Fight of the Decade
- Date: December 8, 2012
- Venue: MGM Grand Garden Arena Paradise, Nevada, U.S.

Tale of the tape
- Boxer: Manny Pacquiao / Juan Manuel Márquez
- Nickname: Pac-Man / Dinamita ("Dynamite")
- Hometown: General Santos, South Cotabato, Philippines / Iztacalco, Mexico City, Mexico
- Purse: $26,000,000 / $6,000,000
- Pre-fight record: 54–4–2 (38 KO) / 54–6–1 (39 KO)
- Age: 33 years, 11 months / 39 years, 3 months
- Height: 5 ft 6+1⁄2 in (169 cm) / 5 ft 7 in (170 cm)
- Weight: 147 lb (67 kg) / 143 lb (65 kg)
- Style: Southpaw / Orthodox
- Recognition: WBO/The Ring No. 1 Ranked Welterweight TBRB No. 2 Ranked Welterweight The Ring No. 2 ranked pound-for-pound fighter 8-division world champion / WBO Light Welterweight Champion The Ring No. 4 Ranked Light Welterweight TBRB No. 7 Ranked Light Welterweight The Ring No. 6 ranked pound-for-pound fighter 3-division world champion

Result
- Márquez wins via 6th-round KO

= Manny Pacquiao vs. Juan Manuel Márquez IV =

Boxing match

Manny Pacquiao vs. Juan Manuel Márquez IV, billed as Fight of the Decade, was a professional boxing match contested on December 8, 2012 at the MGM Grand in Las Vegas, Nevada. This was the fourth and final meeting between Pacquiao and Márquez.

Márquez defeated Pacquiao by knockout with one second remaining in the sixth round. It was named Fight of the Year and Knockout of the Year by Ring Magazine.

==Background==
Each of the previous three fights between these boxers ended in controversy. While Pacquiao knocked Márquez down three times in the opening round of their first fight, many ringside observers believed Márquez won a large enough balance of the following eleven rounds to earn the decision. Sources of further controversy included one judge scoring round one 10–7 for Pacquiao (as opposed to the customary 10–6 for a three knockdown round) and the widely divergent scores of the other two judges who scored the fight 115–110 Pacquiao and 115–110 Márquez respectively.

The scoring controversy would continue into the second and third fights, both of which Pacquiao won. Márquez and his supporters cried foul following both bouts, citing Pacquiao's come-forward style opposed to Márquez's counterpunching style, as well as the Filipino senator's standing in the sport and powerful promoter Bob Arum as reasons for him getting the nod from the judges. The majority decision following the third fight in particular was booed loudly by the Las Vegas crowd.

HBO's 24/7 was broadcast on CNN in addition to HBO. Pacquiao-Márquez III was promoted during the Major League Baseball playoffs on TBS. A four-city press tour covering an estimated 25,000 miles across three countries started on September 3 in Pacquiao's adopted hometown of Manila, and ended on September 8 in Mexico City. The bout marked the second time Márquez jumped from Lightweight to Welterweight. His first attempt was a September 2009 loss to Floyd Mayweather Jr., who was making his return to boxing.

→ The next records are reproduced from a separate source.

-- ==== Sys2Proof/Machine/Power.lean ====
section
/-! DEFINITION. The power manager (01 R29 to R35) and the array self-test of a core (02 R78). -/

namespace Sys2Proof.Machine

/-! Readings -/

/-- A sensor's reading as last updated (R400). -/
def State.sensor (s : State) (k : Nat) : W32 := Tbl.get 0#32 s.mgt.sensors k

/-- The hottest junction sensor, in 1/256 °C (R400, R462). -/
def State.hottest (s : State) : Int := ((List.range 48).map fun k => (s.sensor k).toInt).foldl max (s.sensor 0).toInt

/-- A junction sensor at or above 100 °C (R33). -/
def State.hot (s : State) : Bool := decide (100 * 256 ≤ s.hottest)

def Power.total (p : Power) : Nat := (p.samples.map (·.toNat)).sum

/-- The short average: the mean of the last 10 samples, in W × 16 (R30). -/
def Power.shortAvg (p : Power) : Nat := if p.samples.isEmpty then 0 else p.total / p.samples.length

/-- The short average is above the cap. -/
def Power.overCap (p : Power) : Bool := decide (16 * p.cap * p.samples.length < p.total)

/-- The short average is below the cap less 25 W. -/
def Power.wellBelow (p : Power) : Bool := decide (p.total < 16 * (p.cap - 25) * p.samples.length) || p.samples.isEmpty

/-! Clocks (R32, R34, R35) -/

/-- The ceiling of the common clock: the highest of the cores' ceilings. -/
def State.topClock (s : State) : Nat := min Config.clockTop (((List.range 8).map fun n => (s.core n).ceiling).foldl max 0)

/-- The state of a core, under an eclipse the one that it covers. -/
def Core.shown (c : Core) : CoreState := if c.state = .eclipse then c.before else c.state

/-- An ungated core runs at its clock, in eclipse too. -/
def clockCore (s : State) (n : Nat) : State :=
  match (s.core n).shown with
  | .idle => s.setCore n { s.core n with clock := s.runClock n }
  | .running => s.setCore n { s.core n with clock := s.runClock n }
  | _ => s

/-- Every ungated core runs at its clock. -/
def applyClocks (s : State) : State := (List.range 8).foldl clockCore s

/-- Clock and pacing stand below their ceilings. -/
def State.limited (s : State) : Bool :=
  decide (s.power.clock < s.power.fixedClock.getD s.topClock) || decide (s.power.pacing < 16)

/-- POWER_LIMITING is logged when limiting begins and when it ends. -/
def noteLimiting (s : State) : State :=
  if s.limited = s.power.limiting then s
  else State.logEv { s with power := { s.power with limiting := s.limited } } { ev 0 0x02 0x41 with detail := b2n s.limited }

/-- New clock and pacing take effect. -/
def setPower (clock pacing : Nat) (s : State) : State :=
  noteLimiting (applyClocks { s with power := { s.power with clock := clock, pacing := pacing } })

/-- Whether a step fits under the cap by its own entry of the power table (R34). -/
def State.stepFits (s : State) (mhz : Nat) : Bool :=
  s.almanac.powerTable.any fun p => decide (p.1 = mhz) && decide (p.2 ≤ s.power.cap)

/-- The highest step that fits, from `n` steps above the floor down. -/
def State.fixedStep (s : State) : Nat → Nat
  | 0 => Config.clockFloor
  | n + 1 =>
    let mhz := Config.clockFloor + (n + 1) * Config.clockStep
    if s.stepFits mhz then mhz else s.fixedStep n

/-- The fixed clock of R34: the highest step up to 1.15 GHz that fits. -/
def State.fixedFor (s : State) : Nat := s.fixedStep ((Config.clockTop - Config.clockFloor) / Config.clockStep)

/-- The clock is fixed while an enclosure is FIXED_SHARE, and follows load again once none is (R34, R353). That POWER_LIMITING begins
then, where the held clock stands below the ceiling, is the model's choice (R35, log 63). -/
def followShares (s : State) : State :=
  match s.fixedShare, s.power.fixedClock with
  | true, none =>
    let c := s.fixedFor
    setPower c 16 { s with power := { s.power with fixedClock := some c } }
  | false, some _ => noteLimiting { s with power := { s.power with fixedClock := none } }
  | _, _ => s

/-- A cap that was set takes effect: at a control tick (R29), under a fixed clock at once, and the clock is computed again
(R34). -/
def takeCap (s : State) : State :=
  if s.mgt.working.powerCap = s.power.cap then s
  else
    let s1 := { s with power := { s.power with cap := s.mgt.working.powerCap } }
    match s1.power.fixedClock with
    | none => s1
    | some _ =>
      let c := s1.fixedFor
      setPower c 16 { s1 with power := { s1.power with fixedClock := some c } }

/-- The cap has been changed. -/
def capSet (s : State) : State := if s.power.fixedClock.isSome then takeCap s else s

/-! Rows -/

/-- POWER_SAMPLE: a reading of the 54 V input in W × 16. -/
def execPowerSample (watts16 : W16) (s : State) : Host.Outcome State Fault Refusal :=
  .next (if !s.mgt.ready then s
    else { s with power := { s.power with samples := (s.power.samples ++ [watts16]).drop (s.power.samples.length + 1 - 10) } })

/-- Rules 1, 2, 3 and 5 of R30 with R33; under a fixed clock only temperature lowers it (R34). -/
def controlTick (s : State) : State :=
  let s1 := takeCap s
  let p := s1.power
  let lower := if p.fixedClock.isSome then s1.hot else p.overCap || s1.hot
  if !lower then s1
  else if Config.clockFloor < p.clock then setPower (max Config.clockFloor (p.clock - Config.clockStep)) p.pacing s1
  else if 8 < p.pacing then setPower p.clock (p.pacing - 1) s1
  else s1

/-- POWER_CONTROL_TICK. -/
def execPowerControlTick (s : State) : Host.Outcome State Fault Refusal := .next (if s.mgt.ready then controlTick s else s)

/-- Rule 4 of R30, its 1 ms having passed; under a fixed clock pacing alone is released (R34). -/
def powerRaise (s : State) : State :=
  let s1 := takeCap s
  let p := s1.power
  if s1.hot then s1
  else if p.fixedClock.isNone && !p.wellBelow then s1
  else if p.pacing < 16 then setPower p.clock (p.pacing + 1) s1
  else if p.fixedClock.isSome then s1
  else if p.clock < s1.topClock then setPower (min (p.clock + Config.clockStep) s1.topClock) p.pacing s1
  else s1

/-- POWER_RAISE: the tick on which the conditions have held for 1 ms. -/
def execPowerRaise (s : State) : Host.Outcome State Fault Refusal := .next (if s.mgt.ready then powerRaise s else s)

/-- R31: above the cap for 1 ms with clock and pacing at their floors. -/
def capUnmet (s : State) : State :=
  if s.power.overCap && decide (s.power.clock ≤ Config.clockFloor) && decide (s.power.pacing ≤ 8) then
    (s.logEv (ev 2 0x02 0x42)).raiseAlert 3
  else s

/-- POWER_CAP_UNMET. -/
def execPowerCapUnmet (s : State) : Host.Outcome State Fault Refusal := .next (if s.mgt.ready then capUnmet s else s)

/-! The array self-test (R77, R78, R83) -/

/-- The spare of a core. -/
def Core.spare (c : Core) (k : Nat) : SpareMap := Tbl.get {} c.spareMap k

/-- The logical column that physical column `p` serves. -/
def Core.logicalOf (c : Core) (p : Nat) : Option Nat :=
  if p < 256 then
    if (List.range 8).any fun k => ((c.spare k).valid || (c.spare k).pending) && decide ((c.spare k).logical = p) then none else some p
  else if (c.spare (p - 256)).valid || (c.spare (p - 256)).pending then some (c.spare (p - 256)).logical else none

/-- A spare that can be mapped: unused, not failed, and not failing now. -/
def Core.healthySpare (c : Core) (fails : List Nat) : Option Nat :=
  (List.range 8).find? fun k =>
    !(c.spare k).valid && !(c.spare k).pending && decide ((c.spare k).source ≠ 3) && decide (256 + k ∉ fails)

/-- A failing spare is never mapped again. -/
def Core.dropSpare (c : Core) (p : Nat) : Core :=
  if p < 256 then c else { c with spareMap := Tbl.put c.spareMap (p - 256) { source := 3 } }

/-- One logical column gets a spare; `later` says that the map waits for the next context. Answers whether one was left. -/
def Core.mapSpare (c : Core) (fails : List Nat) (later : Bool) (col : Nat) : Core × Bool :=
  match c.healthySpare fails with
  | some k => ({ c with spareMap := Tbl.put c.spareMap k { valid := !later, pending := later, source := 2, logical := col } }, true)
  | none => (c, false)

/-- Spares for a list of columns. -/
def Core.mapSpares (fails : List Nat) (later : Bool) : List Nat → Core → Core × Bool
  | [], c => (c, true)
  | col :: l, c =>
    let r := c.mapSpare fails later col
    if r.2 then Core.mapSpares fails later l r.1 else r

/-- The start of a test on request (R83). DESIGN CHOICE (log 53): a START while a test runs is ignored and logged too. -/
def selftestStart (n : Nat) (s : State) : State :=
  let c := s.core n
  if c.state = .idle ∧ c.busy = false ∧ (s.usersOf n).isEmpty = true then s.setCore n { c with busy := true }
  else s.logEv { ev 1 0x07 0x40 with core := n }

/-- SELFTEST_START. -/
def execSelftestStart (c : CoreId) (s : State) : Host.Outcome State Fault Refusal := .next (selftestStart c.val s)

/-- The end of a test: its results, spares for failing columns, or the core's retirement. At a start the core is then
gated, unless its re-plan still runs (R460). FAIL_COUNT stays at 255 beyond it: DESIGN CHOICE (log 53), the field has 8 bits for 264 columns. -/
def selftestDone (n : Nat) (fails : List Nat) (s : State) : State :=
  let c := s.core n
  if !c.busy then s
  else
    let cols := (fails.filterMap c.logicalOf).dedup
    let low := fails.foldl min 0x1FF
    let gates := decide (c.state = .idle) && !s.hif.ready && decide (n ∉ s.mgt.replanning)
    let c1 : Core := { c with busy := false, done := true, pass := cols.isEmpty, firstFail := low, failCount := min 255 fails.length
                              state := if gates then .gated else c.state, clock := if gates then 0 else c.clock }
    let r := Core.mapSpares fails s.hif.ready cols (fails.foldl Core.dropSpare c1)
    let s1 := s.setCore n r.1
    let s2 := if cols.isEmpty then s1 else s1.errCore n 4
    if r.2 then s2 else retireCore n s2

end Sys2Proof.Machine
end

The winner of this bout would win a commemorative belt by the WBO known as "Champion of the Decade."

===Reported fight earnings===
Pacquiao was guaranteed $26 million and Márquez $6 million, plus a share of the profits from a pay-per-view that exceeded one million buys.

==The fight==
The first two rounds were tentative, with neither fighter landing anything significant aside from a Pacquiao right hook to close the first stanza. Most ringside observers scored both for Pacquiao on account of his cleaner punches and head movement that prevented Márquez from landing his counters. In the third round, Márquez landed several left hooks to the body from range, attempting to halt Pacquiao's movement. The strategy paid off immediately as Márquez feinted again to the body before landing a looping overhand right that floored Pacquiao for the first time in their four fights. Pacquiao rose, but was reluctant to engage for the remainder of the round. Freddie Roach admonished his fighter between rounds to go under the overhand right, rather than pull away, as he appeared to retreat from the knockdown punch.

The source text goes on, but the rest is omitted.